My list of who to ask for what and where is long, and grows day by day.

1 Like

At some point there was an idea (or feature request?) to allow opting out of ‘leaderboards’.

Combine this with options to appear selectively in some leaderboards (for these taxa of choice and/or these localities of choice) - that would have been much appreciated. Anyway, that ship has sailed, there are now much pressing ‘features’ to work on.

1 Like

You raise a lot of good concerns that I hadn’t really taken into account, and I don’t have an answer that solves all of the issues. However, I think that the combination of being effectively an opt-in choice that can be opted out of again at any time, being exclusive to the website, so that app users (probably where most new users are at that aren’t yet familiar with “iNat-iquette”), and the people page being relatively obscure, would generally do much to prevent the worst.

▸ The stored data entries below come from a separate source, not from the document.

/-- The registers of block SEC. -/
def regsSEC : List RegRow :=
  [⟨"SEC_STAT", 0x130000, 1, 0x0, 1, 0, 0x00000000#32, 0x00000000#32, 0x00000000#32, 0x00000000#32, 0x1FFFFC00#32⟩,
   ⟨"SEC_VRES", 0x130004, 1, 0x0, 1, 0, 0x00000000#32, 0x00000000#32, 0x00000000#32, 0x00000000#32, 0x7F0C0000#32⟩,
   ⟨"SEC_VITEM", 0x130008, 1, 0x0, 1, 0, 0x00000000#32, 0x00000000#32, 0x00000000#32, 0x00000000#32, 0x00000000#32⟩,
   ⟨"SEC_LOADCMD", 0x13000C, 1, 0x0, 1, 0, 0x00000006#32, 0x00000000#32, 0x00000001#32, 0x00000000#32, 0x70FFFFF8#32⟩,
   ⟨"SEC_RB", 0x130010, 1, 0x0, 1, 0, 0x00000000#32, 0x00000000#32, 0x00000000#32, 0x00000000#32, 0xFFFF8080#32⟩,
   ⟨"SEC_BUILD", 0x130014, 1, 0x0, 1, 0, 0x00000000#32, 0x00000000#32, 0x00000000#32, 0x00000000#32, 0x00000000#32⟩,
   ⟨"SEC_DSEQ", 0x130018, 4, 0x4, 1, 0, 0x00000000#32, 0x00000000#32, 0x00000000#32, 0x00000000#32, 0x00000000#32⟩,
   ⟨"SEC_DEVID_LO", 0x130030, 1, 0x0, 1, 0, 0x00000000#32, 0x00000000#32, 0x00000000#32, 0x00000000#32, 0x00000000#32⟩,
   ⟨"SEC_DEVID_HI", 0x130034, 1, 0x0, 1, 0, 0x00000000#32, 0x00000000#32, 0x00000000#32, 0x00000000#32, 0x00000000#32⟩,
   ⟨"SEC_FUSECMD", 0x130040, 1, 0x0, 1, 0, 0x00000300#32, 0x00000000#32, 0x00FF0007#32, 0x00000000#32, 0x7000FCF8#32⟩,
   ⟨"SEC_PEDHASH", 0x130100, 16, 0x4, 1, 0, 0x00000000#32, 0x00000000#32, 0x00000000#32, 0x00000000#32, 0x00000000#32⟩,
   ⟨"SEC_PARTHASH", 0x130140, 4, 0x40, 16, 4, 0x00000000#32, 0x00000000#32, 0x00000000#32, 0x00000000#32, 0x00000000#32⟩]
  ++ [⟨"SEC_ANCHOR", 0x130300, 4, 0x40, 16, 4, 0x00000000#32, 0x00000000#32, 0x00000000#32, 0x00000000#32, 0x00000000#32⟩,
   ⟨"SEC_FUSEDATA", 0x130400, 16, 0x4, 1, 0, 0xFFFFFFFF#32, 0x00000000#32, 0x00000000#32, 0x00000000#32, 0x00000000#32⟩,
   ⟨"SEC_DEVPUB", 0x130800, 128, 0x4, 1, 0, 0x00000000#32, 0x00000000#32, 0x00000000#32, 0x00000000#32, 0x00000000#32⟩,
   ⟨"SEC_DEVPUBHASH", 0x130A00, 16, 0x4, 1, 0, 0x00000000#32, 0x00000000#32, 0x00000000#32, 0x00000000#32, 0x00000000#32⟩]

/-- The rows of the block that an offset lies in (R17). -/
def blockRows (addr : Nat) : List RegRow :=
  match addr / 65536 with
  | 0 => regsSYS
  | 1 => regsPWR
  | 2 => regsAFE
  | 3 => regsCNV
  | 4 => regsDEC
  | 5 => regsAUX
  | 6 => regsSNF
  | 7 => regsMSR
  | 8 => regsPEL
  | 9 => regsTWV
  | 10 => regsENG
  | 11 => regsSLX
  | 12 => regsACQ
  | 13 => regsEVL
  | 14 => regsTIM
  | 15 => regsPBX
  | 16 => regsFIO
  | 17 => regsHQ
  | 18 => regsMEM
  | 19 => regsSEC
  | _ => []

/-- Whether an offset is one of a row's registers. -/
def RegRow.has (r : RegRow) (addr : Nat) : Bool :=
  decide (r.base ≤ addr) &&
    (let d := addr - r.base
     let i := if r.n1 = 1 then 0 else d / r.s1
     let e := d - i * r.s1
     let j := if r.n2 = 1 then 0 else e / r.s2
     decide (i < r.n1) && decide (j < r.n2) && decide (e = j * r.s2))

/-- The row of a BAR0 offset; none for an offset no chapter defines (R18). -/
def regRow (addr : Nat) : Option RegRow := (blockRows addr).find? (fun r => r.has addr)

/-- The indices (window, register) of an offset within its row. -/
def RegRow.index (r : RegRow) (addr : Nat) : Nat × Nat :=
  let d := addr - r.base
  let i := if r.n1 = 1 then 0 else d / r.s1
  (i, if r.n2 = 1 then 0 else (d - i * r.s1) / r.s2)

/-- The key of a port's own copy of a register (R19: HQ; R191: the setting window): port code 0-4. -/
def portKey (port addr : Nat) : Nat := (port + 1) * 2 ^ 24 + addr
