-- ==== Sys2Proof/Machine/State.lean ====
section
/-!
DEFINITION. Sys2Proof/Machine/State.lean: the state of the block as plain data. A register of a register table lives in
`regs` under its BAR0 offset (RegMap.lean); what the manual gives the machine beside its registers lives in the structures
below, one per chapter.
-/
namespace Sys2Proof.Machine

/-! ### Requests that wait for their frame -/

/-- A write that takes effect at the start of a later frame (R61, R69, R80 and others): the frame, the value written, and
the port it came through. -/
structure Req where
  due : Nat
  value : Word
  port : Port
deriving DecidableEq, Repr

/-! ### What leaves the device -/

/-- What the device sends: posted writes and reads of host memory (R368), interrupts (R386), flits of either die (R27),
Ethernet frames with their transmit class (R330), bytes of the service port (R392). -/
inductive Out where
  | dma (port : Fin 4) (addr : Nat) (bytes : List Byte) (poisoned : Bool)
  | dmaRead (port : Fin 4) (addr len : Nat)
  | msix (port : Fin 4) (vector : Nat)
  | flit (die : Die) (bytes : List Byte)
  | eth (port : Fin 4) (cls : Nat) (bytes : List Byte)
  | svc (bytes : List Byte)
  | qspi (slot : Nat)
deriving DecidableEq, Repr

/-! ### Start-up and supervisor (chapters 1, 3, 19) -/

/-- Where start-up stands (R75): the supplies or RESET_N hold the device, the clocks are starting, or it runs. -/
inductive Phase where
  | off
  | held
  | clockStart
  | running
deriving DecidableEq, Repr

/-- The always-on supervisor (R16, R456): its copy of the last status flit, the VDD_AO warning, and whether it runs. -/
structure Sup where
  running : Bool := true
  warning : Bool := false
  stFrame : Nat := 0
  /-- HQ_SVLAST, which a device reset clears (R8, R395) -/
  svLast : Nat := 0
  stTb : Nat := 0
  stWrap : Nat := 0
  stMode : Nat := 0
  /-- ns of REFCLK time since that flit arrived, none before the first; the engine's clocks have stood since (R456) -/
  since : Option Nat := none
  stood : Bool := false
deriving DecidableEq, Repr

/-- The levels that start-up waits for (R74, R75, R437): RESET_N released, VDD_ENG and VDD_SOC above their thresholds. -/
structure Pins where
  resetN : Bool := true
  supplies : Bool := true
deriving DecidableEq, Repr

/-! ### The die-to-die link (chapter 1) -/

/-- One die's transmitter and receiver (R29, R33). -/
structure LinkEnd where
  /-- SEQ of the last sequenced flit sent; 16#FFF before the first -/
  lastSeq : Nat := 4095
  /-- sequenced flits not yet acknowledged, oldest first; at most 128 -/
  replay : List (List Byte) := []
  /-- SEQ of the last sequenced flit received in order; 16#FFF before the first -/
  rxLast : Nat := 4095
  /-- a replay has been requested, and flits are discarded until the transmitter resends -/
  waiting : Bool := false
  /-- the transmitter has resent since that request -/
  resent : Bool := false
  /-- the SEQ named by the last replay request this die sent, and how many consecutive requests named it -/
  reqSeq : Nat := 0
  reqSame : Nat := 0
  /-- the same for the requests this die has received -/
  gotSeq : Nat := 0
  gotSame : Nat := 0
  /-- this die's own verdict (R33) -/
  up : Bool := false
deriving DecidableEq, Repr

/-- The link: its two ends, the raw flits in stage A's queue and what their check replaced (R32). -/
structure LinkSt where
  field : LinkEnd := {}
  engine : LinkEnd := {}
  /-- training or retraining runs (R33, R75) -/
  training : Bool := true
  /-- the CCLK loop coasts for want of a valid strobe flit (R31) -/
  coasting : Bool := false
  /-- ENG_FRAME of the last valid strobe flit -/
  strobeFrame : Nat := 0
  /-- raw flits in stage A's queue: 128 * pack + strobe, ENG_FRAME[7:0] of the flit, and the 32 words of the pack -/
  rawQ : List (Nat × Nat × List (BitVec 16)) := []
  /-- ENG_FRAME[7:0] of the strobe last checked, by 128 * pack + strobe, plus one: a flit that comes after its check is
  discarded (R32) -/
  checked : List (Nat × Nat) := []
  /-- ns of the present idle-flit slot that have passed (R28) -/
  slotNs : Nat := 0
  /-- register accesses sent to the field die and not yet answered: port, address (R20) -/
  reads : List (Port × Nat) := []
deriving DecidableEq, Repr

/-! ### Time base (chapter 14) -/

/-- The counters of R314 with the fraction of R315 in units of 2^-32 ns; the slew remainder in the same units; the
realignment offset in half nanoseconds (R318). -/
structure TimeSt where
  tbNs : Nat := 0
  nsec : Nat := 0
  sec : Nat := 0
  wrap : Nat := 0
  frac : Nat := 0
  /-- slew remainder, signed, in 2^-32 ns; sigma is 0 when it is 0 -/
  slewRem : Int := 0
  /-- rate in ppm of the slew that was last started (R319) -/
  slewRate : Nat := 1
  /-- step, slew and seconds value of the last command of TIM_CMD: TIM_STEP, TIM_SLEW, TIM_SETSEC as it was written (R317, R319,
  R320; assumption log 57) -/
  stepArg : Int := 0
  slewArg : Int := 0
  secArg : Nat := 0
  /-- offset of the present frame's start from 62 500 * ENG_FSEC, in half ns -/
  align : Int := 0
  /-- TB_NS, wrap count, NSEC and SEC at the start of the present frame (R300, R456) -/
  frTb : Nat := 0
  frWrap : Nat := 0
  frNsec : Nat := 0
  frSec : Nat := 0
  /-- seconds counted since reset, which a seconds load does not change (R320, R339): now, and at the start of the present frame -/
  runSec : Int := 0
  frRunSec : Int := 0
  /-- lengths in ns of the two frames before the last, and of the last (R318) -/
  p3Len : Nat := 62500
  p2Len : Nat := 62500
  prLen : Nat := 62500
  /-- the same at the start of the three frames before, the last of them in prTb, prNsec, prSec -/
  p3Tb : Nat := 0
  p3Nsec : Nat := 0
  p3Sec : Nat := 0
  p2Tb : Nat := 0
  p2Nsec : Nat := 0
  p2Sec : Nat := 0
  prTb : Nat := 0
  prNsec : Nat := 0
  prSec : Nat := 0
  /-- the second rolled over exactly at the last frame boundary (R320) -/
  rollAtStart : Bool := true
  /-- seconds value armed (R320) -/
  armed : Option Nat := none
  /-- frames since the last phase step, saturating at 33, and what it was for the frame before (R147) -/
  sinceStep : Nat := 33
  stepAge : Nat := 33
  /-- what the time base has run since reset, steps aside, in 2^-32 ns: spans from one instant to another are measured on it -/
  elapsed : Nat := 0
  /-- PPS_OUT pulse under way, and what is left of it in 2^-32 ns (R322) -/
  ppsOut : Bool := false
  ppsLeft : Nat := 0
  /-- `elapsed` at the last PPS_IN edge (R323) -/
  ppsLast : Option Nat := none
  /-- frames since reset, and how often TB_NS has wrapped: counters that do not wrap (R269, R271) -/
  frames : Nat := 0
  wraps : Int := 0
deriving DecidableEq, Repr

/-! ### Event log and kennel (chapter 13) -/

/-- An event as its source posts it (R295, R296, R300): which logs and whether the kennel take it. -/
structure Event where
  typ : Nat
  src : Nat
  payload : List Byte
  tb : Nat
  wrap : Nat
  logs : Nat
  kennel : Bool
deriving DecidableEq, Repr

/-- A record on its way into a store (R294). -/
structure Rec where
  typ : Nat
  src : Nat
  seq : Nat
  rep : Nat
  tb : Nat
  wrap : Nat
  payload : List Byte
deriving DecidableEq, Repr

/-- A count of events not recorded (R306, R308). -/
structure LostRun where
  count : Nat
  first : Nat
  last : Nat
  tb : Nat
  wrap : Nat
deriving DecidableEq, Repr

/-- One store: a partition's event log, or the kennel (R293). -/
structure StoreSt where
  /-- records staged, oldest first; at most 64 (R306) -/
  staged : List Rec := []
  /-- what the full staging queue has discarded -/
  lost : Option LostRun := none
  /-- frozen (R308); after a clear that starts a new freeze, own records still to be written first (R309) -/
  frozen : Bool := false
  ownFirst : Nat := 0
  frameOn : Nat := 0
  frameOff : Nat := 0
  /-- events raised while frozen -/
  held : Option LostRun := none
  /-- byte offset of the written record whose repeat run is open, its record, and repeats still to apply (R305) -/
  run : Option (Nat × Rec) := none
  /-- the record of this log whose repeat run is open, to be posted to the event queue when it closes (R310) -/
  queueRun : Option Rec := none
  /-- a read-window copy runs (R310) -/
  loading : Bool := false
deriving DecidableEq, Repr

/-- The sequencer and the stores (R299, R305). -/
structure EvlSt where
  posted : List Event := []
  /-- the previous event sequenced, its REPEAT and the frame of its last occurrence -/
  prev : Option (Event × Nat) := none
  prevRep : Nat := 0
  prevFrame : Nat := 0
  prevClosed : Bool := false
  log0 : StoreSt := {}
  log1 : StoreSt := {}
  log2 : StoreSt := {}
  log3 : StoreSt := {}
  kennel : StoreSt := {}
  /-- engine records sent to the supervisor and not yet arrived, and the bytes of the record that is arriving (R27) -/
  flight : List Rec := []
  arriving : List Byte := []
  /-- the kennel's retained pointer words, as written on VKEEP (R303) -/
  kfend : Word := 0xFFFF0000#32
  kwptr : Word := 0xBFFF4000#32
  kold : Word := 0xBFFF4000#32
  kfull : Word := 0xFFFF0000#32
deriving DecidableEq, Repr
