-- ==== Sys2Proof/Machine/EventLog.lean ====
section
/-!
DEFINITION. Sys2Proof/Machine/EventLog.lean: the sequencer, the event logs and the kennel (chapter 13): rows EVENT_SEQUENCE,
REPEAT_RUN_TIMEOUT, LOG_RECORD_WRITE, KENNEL_RECORD_WRITE, STORE_FREEZE, STORE_UNFREEZE, FREEZE_TIMEOUT, STORE_CLEAR,
READ_WINDOW_LOAD, READ_WINDOW_READY.
-/
namespace Sys2Proof.Machine

/-! ### Records as bytes -/

/-- Payload offsets of the fields named FRAME, FRAME_END or CYCLE of a record type: not compared by coalescing (R305). -/
def frameFields (typ : Nat) : List Nat :=
  match typ with
  | 0x01 => [12, 13, 14, 15]
  | 0x0B | 0x20 => [8, 9, 10, 11]
  | 0x18 => [4, 5, 6, 7, 8, 9, 10, 11]
  | 0x23 => []
  | _ => [4, 5, 6, 7]

/-- The payload with those fields blanked. -/
def blanked (typ : Nat) (pay : List Byte) : List Byte :=
  (pay.zipIdx).map (fun e => if (frameFields typ).contains e.2 then 0#8 else e.1)

/-- Whether two events are alike for coalescing (R305). -/
def sameEvent (a b : Event) : Bool :=
  a.typ == b.typ && a.src == b.src && blanked a.typ a.payload == blanked b.typ b.payload

/-- The 16-byte header (R294) of a record of n bytes. -/
def recHeader (r : Rec) (n : Nat) : List Byte :=
  bytesLE 2 n ++ bytesLE 1 r.typ ++ bytesLE 1 r.wrap ++ bytesLE 2 r.src ++ bytesLE 2 r.seq ++ bytesLE 2 r.rep
    ++ bytesLE 2 (r.seq / 65536) ++ bytesLE 4 r.tb

/-- A record as an event log holds it: header and payload (R294). -/
def recBytes (r : Rec) : List Byte := recHeader r (16 + r.payload.length) ++ r.payload

/-- Whether a record is one of the present frame's G jobs: of an element, a zone, or a task that met poison. -/
def State.recOfJob (s : State) (r : Rec) : Bool :=
  s.planRuns && r.tb == s.time.frTb && r.wrap == s.time.frWrap
    && (r.typ == 0x10 || r.typ == 0x11 || (r.typ == 0x19 && leAt r.payload 0 1 == 7))

/-- The event queue's copy of a record, in sequence order (R310, R382): at once, or behind those that wait for the frame's end. -/
def State.evqCopy (s : State) (p : Nat) (pois : Bool) (r : Rec) : State :=
  if s.recOfJob r || (s.port p).later.any (fun e => e.1) then s.laterItem p true pois (recBytes r) r.seq
  else s.evqItem p (recBytes r) pois r.seq

/-- The kennel trailer of a record: RPT2, then the CRC over everything before the CRC (R298). -/
def kennelBytes (r : Rec) : List Byte :=
  let body := recHeader r (20 + r.payload.length) ++ r.payload ++ bytesLE 2 r.rep
  body ++ bytesLE 2 (crc16 body).toNat

/-- The record that bytes of a kennel-write flit spell (R27, R294). -/
def recOfBytes (bs : List Byte) : Rec :=
  ⟨leAt bs 2 1, leAt bs 4 2, leAt bs 6 2 + 65536 * leAt bs 10 2, leAt bs 8 2, leAt bs 12 4, leAt bs 3 1,
   slice bs 16 (leAt bs 0 2 - 16)⟩

/-! ### Stores -/

/-- Whether a partition has an event log (R293). -/
def State.hasLog (s : State) (p : Nat) : Bool := s.flag (Reg.EVL_LCFG p) 31

/-- Whether a store is there: the kennel always; the window of a partition without a log reads zero and does nothing (R311). -/
def State.storeThere (s : State) : Store → Bool
  | .log p => s.hasLog p.val
  | .kennel => true

/-- Whether words of a store can be written now: the supervisor starts no word of the kennel while it stands or once VDD_AO is below
its warning level (R303). -/
def State.storeWrites (s : State) : Store → Bool
  | .log _ => true
  | .kennel => s.sup.running && !s.sup.warning

/-- A LOST or FREEZE count with one more event. -/
def countRec (l : Option LostRun) (r : Rec) : LostRun :=
  match l with
  | some x => { x with count := x.count + 1, last := r.seq }
  | none => ⟨1, r.seq, r.seq, r.tb, r.wrap⟩

/-- A record arrives at a store (R306, R308): counted while the store is frozen (supervisor records are staged), discarded
and counted while a loss runs or the queue is full, staged otherwise. -/
def State.stage (s : State) (st : Store) (r : Rec) : State :=
  let x := s.store st
  if x.frozen = true ∧ r.src / 4096 ≠ 8 then s.putStore st { x with held := some (countRec x.held r) }
  else if x.lost.isSome ∨ 64 ≤ x.staged.length then
    let t := s.putStore st { x with lost := some (countRec x.lost r) }
    match st with
    | .log p => t.incFld (Reg.EVL_LLOST p.val) 31 0
    | .kennel => t.incFld Reg.EVL_KLOST 31 0
  else s.putStore st { x with staged := x.staged ++ [r] }

/-- A store's own record, stamped now, sequence 0 (R299). -/
def State.ownRec (s : State) (st : Store) (typ : Nat) (pay : List Byte) : Rec :=
  let i := match st with
    | .log p => p.val
    | .kennel => 4
  ⟨typ, srcOf 12 i, 0, 0, s.time.tbNs, s.time.wrap, pay⟩
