/-- One ns in units of the accumulator's fraction (R315). -/
def nsUnit : Nat := 2 ^ 32

/-- TIM_FREQ as it acts: clamped to +-500 ppm (R315). -/
def State.freq (s : State) : Int := clampInt (-2147483) 2147483 (s.rd Reg.TIM_FREQ).toInt

/-- TIM_SLEWR as it acts, 1 to 500 ppm (R344). -/
def State.slewPpm (s : State) : Nat := max 1 (min 500 (s.fld Reg.TIM_SLEWR 8 0))

/-- What one TCLK edge adds for a slew, in units of 2^-32 ns: 4 ns x ppm x 10^-6; the manual gives its rounding to the
32 fractional bits nowhere (R315, R319; assumption log 3). -/
def State.slewStep (s : State) : Nat := (unitOf (mkRat (4 * nsUnit * s.time.slewRate) 1000000)).toNat

/-- What one TCLK edge adds without a slew (R315). -/
def State.edgeUnits (s : State) : Nat := (4 * (nsUnit : Int) + 4 * s.freq).toNat

/-- The realignment offset that remains at the next frame boundary (R318). -/
def State.alignNext (s : State) : Int :=
  let a := s.time.align
  if a = 0 then 0 else if 0 < a then (if a ≤ 125 then 0 else a - 125) else (if -125 ≤ a then 0 else a + 125)

/-- Units from now to the next frame boundary: 62 500 x (ENG_FSEC + 1) plus the realignment offset that remains for it
(R38, R318). -/
def State.toBoundary (s : State) : Nat :=
  let target := (125000 * (s.fld Reg.ENG_FSEC 13 0 + 1) : Int) + s.alignNext
  let here := (2 * s.time.nsec : Int)
  let d := (target - here) % 2000000000
  let u := d * 2147483648 - s.time.frac
  if u < 0 then 0 else u.toNat

/-- The frame that holds the present instant: the next one, once its boundary has been reached (R38, R321). -/
def State.reachedFrame (s : State) : Nat := if s.toBoundary = 0 then (s.frame + 1) % 2 ^ 32 else s.frame

/-- An event's WRAP record: the base of the new epoch (R301, R321): seconds and ns of full time minus TB_NS; `f` is the frame that
holds the event. -/
def State.wrapRecord (s : State) (f : Nat) : State :=
  let full := (s.time.sec * 1000000000 + s.time.nsec : Int) - s.time.tbNs
  let base := (full % (2 ^ 48 * 1000000000 : Nat)).toNat
  let sec := base / 1000000000
  s.postAt 0x01 (srcOf 11 0) (bytesLE 6 sec ++ bytesLE 2 0 ++ bytesLE 4 (base % 1000000000) ++ bytesLE 4 f) everyLog true
    0 s.time.wrap

/-- The wrap count advances and every store gets a WRAP record (R301, R321). -/
def State.newEpoch (s : State) (f : Nat) : State :=
  let w := (s.time.wrap + 1) % 256
  ({ s with time := { s.time with wrap := w } }.setFld Reg.EVL_GWRAP 7 0 w).wrapRecord f

/-- A TIME record (R343): every log, kinds 1 and 2 also the kennel; vector 10. -/
def State.timeRecord (s : State) (kind value : Nat) : State :=
  (s.postNow 0x23 (srcOf 11 0) (bytesLE 1 kind ++ bytesLE 1 s.time.wrap ++ bytesLE 2 0 ++ bytesLE 4 value) everyLog
    (decide (kind ≤ 2))).causeAll 10

/-- SEC takes the armed value in place of SEC + 1 (R320). -/
def State.loadSeconds (s : State) (v f : Nat) : State :=
  let t := { s with time := { s.time with sec := v % 2 ^ 48, armed := none } }
  (((t.setFlag Reg.TIM_STAT 3 false).incFld Reg.TIM_STEPCNT 15 0).newEpoch f).timeRecord 2 (v % 2 ^ 32)

/-- The second rolls over: SEC advances, or takes the armed value (R314, R320). -/
def State.rollSecond (s : State) : State :=
  let s := { s with time := { s.time with runSec := s.time.runSec + 1 } }
  match s.time.armed with
  | some v => s.loadSeconds v s.reachedFrame
  | none => { s with time := { s.time with sec := (s.time.sec + 1) % 2 ^ 48 } }

/-- Units from now until NSEC passes 999 999 999. -/
def State.toRollover (s : State) : Nat := (1000000000 - s.time.nsec) * nsUnit - s.time.frac

/-- Units from now until TB_NS wraps. -/
def State.toWrap (s : State) : Nat := (2 ^ 32 - s.time.tbNs) * nsUnit - s.time.frac

/-- Units from now until NSEC passes the pulse point 10^9 - ADV, mod 10^9: more than 0, at most one second (R322). -/
def State.toPulse (s : State) : Nat :=
  let second := 1000000000 * nsUnit
  let here := s.time.nsec * nsUnit + s.time.frac
  let point := (1000000000 - s.fld Reg.TIM_PPSADV 16 0) * nsUnit
  second - (here + second - point % second) % second

/-- PPS_OUT over d units: a pulse that is under way ends WIDTH ms after its leading edge; where the pulse point is passed while PPS_OUT
is enabled a pulse begins (R322). -/
def State.ppsSpan (s : State) (d : Nat) : State :=
  let p := s.toPulse
  let start := s.flag Reg.TIM_PPSOUT 31 && decide (p ≤ d)
  let have0 := if start then s.fld Reg.TIM_PPSOUT 15 0 * 1000000 * nsUnit else s.time.ppsLeft
  let left := have0 - (if start then d - p else d)
  { s with time := { s.time with
    elapsed := s.time.elapsed + d, ppsLeft := left, ppsOut := (start || s.time.ppsOut) && decide (0 < left) } }

/-- The PPS_OUT pad: POL selects the active level (R322). -/
def State.ppsPad (s : State) : Bool := s.time.ppsOut != s.flag Reg.TIM_PPSOUT 30

/-- TB_NS and NSEC advance together by d units of 2^-32 ns, less than one second; a TB_NS wrap and a rollover of the second
take effect as they are passed (R314, R321), and PPS_OUT follows. -/
def State.addSpan (s : State) (d : Nat) : State :=
  let s := s.ppsSpan d
  let x := s.time.frac + d
  let ns := x / nsUnit
  let tb := s.time.tbNs + ns
  let sn := s.time.nsec + ns
  let t := { s with time := { s.time with
    frac := x % nsUnit, tbNs := tb % 2 ^ 32, nsec := sn % 1000000000 } }
  let t := if 1000000000 ≤ sn then t.rollSecond else t
  if 2 ^ 32 ≤ tb then ({ t with time := { t.time with wraps := t.time.wraps + 1 } }).newEpoch t.reachedFrame else t

/-- Time up to the next wrap or rollover inside a span of d units, and what is left of the span. -/
def State.cutSpan (s : State) (d : Nat) : State × Nat :=
  let e := min s.toRollover s.toWrap
  if e < d then (s.addSpan e, d - e) else (s, d)

/-- TB_NS and NSEC advance by d units, less than one second: a wrap and a rollover inside the span take effect each at its own
instant. -/
def State.addUnits (s : State) (d : Nat) : State :=
  let a := s.cutSpan d
  let b := a.1.cutSpan a.2
  b.1.addSpan b.2

/-- The slew is complete: sigma returns to 0 and a TIME record is written (R319). -/
def State.endSlew (s : State) : State :=
  (({ s with time := { s.time with slewRem := 0 } }.setFlag Reg.TIM_STAT 2 false).wr Reg.TIM_SLEWREM 0#32).timeRecord 3 0

/-- TIM_SLEWREM reads the remainder in ns (R319). -/
def State.showSlew (s : State) : State :=
  s.wr Reg.TIM_SLEWREM (BitVec.ofInt 32 (s.time.slewRem / (nsUnit : Int)))

/-- One TCLK edge (R315, R319). -/
def State.edge (s : State) : State :=
  let r := s.time.slewRem
  let g := min s.slewStep r.natAbs
  let d := if r < 0 then s.edgeUnits - g else s.edgeUnits + g
  let r' := if r < 0 then r + g else r - g
  let t := s.addUnits d
  if r = 0 then t else { t with time := { t.time with slewRem := r' } }.showSlew

/-- TB_NS extended over its wraps; a recent 32-bit stamp so extended (R269). -/
def State.tbWide (s : State) : Int := s.time.wraps * (2 ^ 32 : Nat) + s.time.tbNs
def State.widen (s : State) (tb : Nat) : Int := s.tbWide - sext 32 (toTwos 32 ((s.time.tbNs : Int) - tb))

/-- A TCLK edge inside the present frame: an edge that would reach the next frame boundary waits for FRAME_BOUNDARY
(assumption log 8). The link's time goes on with it (R28). -/
def State.tick (s : State) : State :=
  if s.phase = .running ∧ s.edgeUnits + s.slewStep < s.toBoundary then s.edge.linkEdge else s

/-- What of d units of time base a running slew gave: each TCLK edge adds the edge's own units and the slew's step (R315, R319). -/
def State.slewPart (s : State) (d : Nat) : Nat :=
  let e := if s.time.slewRem < 0 then s.edgeUnits - s.slewStep else s.edgeUnits + s.slewStep
  min (d * s.slewStep / max 1 e) s.time.slewRem.natAbs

If someone receives too many notifications, they would be able to opt out again (perhaps in addition to just not adding the fields, there could be a separate opt-out setting, that would still allow IDers to add the fields to their profile, while remaining unsearchable).
Also (and this may be very naive) for “problem taxa” (many obs, difficult/impossible to ID to species, and/or few IDers) I think that over time a balance would be reached. I think there would probably be identifiers in many cases who are perfectly happy to do the grunt work of looking at different organisms and sorting into “probably cannot be IDed further”, “this one species is actually fairly easy to distinguish”, and “interesting, let me tag some others”. (I expect that these would be done by people currently learning to identify these taxa who have already reached a certain fluency, but may not have gained familiarity with every species)
It might be better to wait with implementing this feature until measures are taken to improve the identifier:observer ratio.

These issues might perhaps be solved by an announcement/blog-post that would at least get some attention initially (the amount of comments on the genAI blog post indicates how many people do actually see them.